[Collected data]
----------

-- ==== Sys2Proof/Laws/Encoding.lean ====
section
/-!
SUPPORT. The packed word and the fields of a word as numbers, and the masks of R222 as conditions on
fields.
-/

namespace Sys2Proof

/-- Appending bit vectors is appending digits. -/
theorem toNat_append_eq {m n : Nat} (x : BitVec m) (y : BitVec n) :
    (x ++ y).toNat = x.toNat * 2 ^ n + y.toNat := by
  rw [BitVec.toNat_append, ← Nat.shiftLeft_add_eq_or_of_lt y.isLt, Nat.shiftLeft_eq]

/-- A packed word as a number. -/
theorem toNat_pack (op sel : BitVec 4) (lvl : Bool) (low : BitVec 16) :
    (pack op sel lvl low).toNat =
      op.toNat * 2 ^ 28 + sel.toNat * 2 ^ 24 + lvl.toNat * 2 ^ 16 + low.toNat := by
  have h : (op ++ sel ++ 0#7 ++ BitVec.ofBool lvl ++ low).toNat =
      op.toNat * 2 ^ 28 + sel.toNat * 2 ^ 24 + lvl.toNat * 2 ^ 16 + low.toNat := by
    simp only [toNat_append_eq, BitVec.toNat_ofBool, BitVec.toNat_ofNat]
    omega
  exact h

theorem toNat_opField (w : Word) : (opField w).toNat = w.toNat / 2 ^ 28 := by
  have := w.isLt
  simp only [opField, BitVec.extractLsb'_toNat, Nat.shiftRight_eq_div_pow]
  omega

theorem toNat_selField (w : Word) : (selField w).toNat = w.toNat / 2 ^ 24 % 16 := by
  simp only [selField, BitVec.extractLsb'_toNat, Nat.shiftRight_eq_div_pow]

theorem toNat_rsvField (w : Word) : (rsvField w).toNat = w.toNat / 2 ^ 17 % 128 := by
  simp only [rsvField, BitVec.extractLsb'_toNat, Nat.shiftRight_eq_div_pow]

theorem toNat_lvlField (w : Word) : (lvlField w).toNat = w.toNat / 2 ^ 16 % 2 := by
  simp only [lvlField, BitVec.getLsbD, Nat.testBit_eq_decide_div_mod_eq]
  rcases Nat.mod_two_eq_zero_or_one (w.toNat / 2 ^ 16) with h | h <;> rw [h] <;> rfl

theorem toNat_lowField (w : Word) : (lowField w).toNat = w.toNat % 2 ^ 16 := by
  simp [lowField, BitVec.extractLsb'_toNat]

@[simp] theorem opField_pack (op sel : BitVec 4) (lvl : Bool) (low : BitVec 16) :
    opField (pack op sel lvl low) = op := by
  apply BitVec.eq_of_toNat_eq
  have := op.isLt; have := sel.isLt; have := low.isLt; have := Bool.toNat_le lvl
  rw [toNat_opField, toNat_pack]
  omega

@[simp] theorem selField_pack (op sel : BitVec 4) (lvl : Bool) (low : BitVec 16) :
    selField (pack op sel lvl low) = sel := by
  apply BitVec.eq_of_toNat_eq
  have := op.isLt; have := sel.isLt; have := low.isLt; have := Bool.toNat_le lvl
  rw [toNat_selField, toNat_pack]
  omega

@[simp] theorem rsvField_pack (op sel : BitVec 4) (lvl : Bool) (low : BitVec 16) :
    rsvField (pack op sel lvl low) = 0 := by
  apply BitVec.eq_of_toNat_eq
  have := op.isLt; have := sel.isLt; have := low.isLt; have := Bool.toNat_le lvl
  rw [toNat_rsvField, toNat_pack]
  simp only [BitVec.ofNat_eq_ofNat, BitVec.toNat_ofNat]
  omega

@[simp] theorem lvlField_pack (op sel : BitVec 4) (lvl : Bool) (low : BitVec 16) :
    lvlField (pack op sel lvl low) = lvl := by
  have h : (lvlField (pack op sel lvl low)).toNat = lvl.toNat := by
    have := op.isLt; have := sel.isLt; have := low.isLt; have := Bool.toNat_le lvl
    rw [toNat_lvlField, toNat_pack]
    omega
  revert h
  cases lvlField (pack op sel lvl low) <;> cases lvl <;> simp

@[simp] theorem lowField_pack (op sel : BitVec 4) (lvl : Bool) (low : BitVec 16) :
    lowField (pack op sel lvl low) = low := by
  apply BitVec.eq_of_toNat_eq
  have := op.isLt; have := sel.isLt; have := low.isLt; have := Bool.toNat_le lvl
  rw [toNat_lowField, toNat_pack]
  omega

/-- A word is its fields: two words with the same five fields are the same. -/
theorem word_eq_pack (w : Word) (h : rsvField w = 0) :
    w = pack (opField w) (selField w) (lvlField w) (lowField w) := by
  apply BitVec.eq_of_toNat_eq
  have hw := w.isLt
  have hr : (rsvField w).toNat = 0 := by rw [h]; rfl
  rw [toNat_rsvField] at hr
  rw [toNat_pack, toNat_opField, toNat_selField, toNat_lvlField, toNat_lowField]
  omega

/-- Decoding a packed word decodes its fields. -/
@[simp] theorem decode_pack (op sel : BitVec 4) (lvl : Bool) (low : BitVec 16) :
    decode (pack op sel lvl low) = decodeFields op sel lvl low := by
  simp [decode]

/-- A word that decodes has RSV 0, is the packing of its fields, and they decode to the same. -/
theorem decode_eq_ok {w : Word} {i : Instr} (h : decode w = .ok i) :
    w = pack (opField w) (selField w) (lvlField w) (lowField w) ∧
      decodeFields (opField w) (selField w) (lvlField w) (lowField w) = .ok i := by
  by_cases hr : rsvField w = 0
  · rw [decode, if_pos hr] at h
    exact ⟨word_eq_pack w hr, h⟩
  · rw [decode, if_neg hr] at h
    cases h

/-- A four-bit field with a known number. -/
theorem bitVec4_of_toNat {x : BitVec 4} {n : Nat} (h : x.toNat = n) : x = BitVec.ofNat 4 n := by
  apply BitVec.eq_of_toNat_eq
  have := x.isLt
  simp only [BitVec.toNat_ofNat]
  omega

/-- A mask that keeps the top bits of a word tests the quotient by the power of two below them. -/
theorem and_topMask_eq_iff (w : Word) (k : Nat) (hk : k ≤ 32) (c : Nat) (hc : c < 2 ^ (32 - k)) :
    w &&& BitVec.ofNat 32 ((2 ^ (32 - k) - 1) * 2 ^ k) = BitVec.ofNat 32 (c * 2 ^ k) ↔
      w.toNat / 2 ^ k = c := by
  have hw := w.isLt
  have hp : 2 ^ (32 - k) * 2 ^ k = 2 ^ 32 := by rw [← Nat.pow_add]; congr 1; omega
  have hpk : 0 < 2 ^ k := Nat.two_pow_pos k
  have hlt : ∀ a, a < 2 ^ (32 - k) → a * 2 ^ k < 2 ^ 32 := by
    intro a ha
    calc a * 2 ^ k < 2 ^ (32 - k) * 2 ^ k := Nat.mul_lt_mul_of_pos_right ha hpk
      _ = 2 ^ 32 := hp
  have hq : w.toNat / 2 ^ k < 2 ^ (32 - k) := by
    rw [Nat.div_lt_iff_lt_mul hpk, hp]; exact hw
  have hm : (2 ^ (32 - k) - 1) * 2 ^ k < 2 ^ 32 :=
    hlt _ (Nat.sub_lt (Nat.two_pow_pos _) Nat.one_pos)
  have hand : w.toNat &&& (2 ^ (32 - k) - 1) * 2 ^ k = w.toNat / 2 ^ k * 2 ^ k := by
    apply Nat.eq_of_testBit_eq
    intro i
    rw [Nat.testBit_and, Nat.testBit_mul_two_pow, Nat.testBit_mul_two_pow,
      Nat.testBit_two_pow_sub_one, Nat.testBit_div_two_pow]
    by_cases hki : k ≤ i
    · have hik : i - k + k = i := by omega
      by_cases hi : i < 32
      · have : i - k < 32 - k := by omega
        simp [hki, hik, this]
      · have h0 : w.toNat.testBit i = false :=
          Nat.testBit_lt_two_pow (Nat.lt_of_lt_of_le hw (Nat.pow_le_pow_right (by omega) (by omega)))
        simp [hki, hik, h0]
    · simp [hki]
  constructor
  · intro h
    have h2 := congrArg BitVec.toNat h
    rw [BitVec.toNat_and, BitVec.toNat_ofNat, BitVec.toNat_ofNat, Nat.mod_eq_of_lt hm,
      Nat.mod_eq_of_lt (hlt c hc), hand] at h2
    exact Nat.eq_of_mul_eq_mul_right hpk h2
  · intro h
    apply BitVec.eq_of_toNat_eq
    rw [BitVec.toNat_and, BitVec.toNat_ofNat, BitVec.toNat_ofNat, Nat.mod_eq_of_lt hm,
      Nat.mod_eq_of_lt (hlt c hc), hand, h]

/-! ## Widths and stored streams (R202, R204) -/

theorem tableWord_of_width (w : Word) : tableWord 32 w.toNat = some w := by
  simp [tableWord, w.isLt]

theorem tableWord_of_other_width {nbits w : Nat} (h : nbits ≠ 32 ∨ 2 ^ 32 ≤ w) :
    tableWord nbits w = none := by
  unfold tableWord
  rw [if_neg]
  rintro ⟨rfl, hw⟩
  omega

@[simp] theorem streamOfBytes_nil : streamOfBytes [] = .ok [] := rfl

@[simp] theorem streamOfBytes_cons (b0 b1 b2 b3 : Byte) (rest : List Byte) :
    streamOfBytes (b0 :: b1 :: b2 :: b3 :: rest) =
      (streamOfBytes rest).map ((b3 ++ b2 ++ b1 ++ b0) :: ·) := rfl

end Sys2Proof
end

----------

◆ INSTRUCTIONS FOR THE TASK ◆
Copy every line of the records above that contains "extractLsb".

◆ OUTPUT BELOW ◆
  simp only [opField, BitVec.extractLsb'_toNat, Nat.shiftRight_eq_div_pow]
  simp only [selField, BitVec.extractLsb'_toNat, Nat.shiftRight_eq_div_pow]
  simp only [rsvField, BitVec.extractLsb'_toNat, Nat.shiftRight_eq_div_pow]
  simp [lowField, BitVec.extractLsb'_toNat]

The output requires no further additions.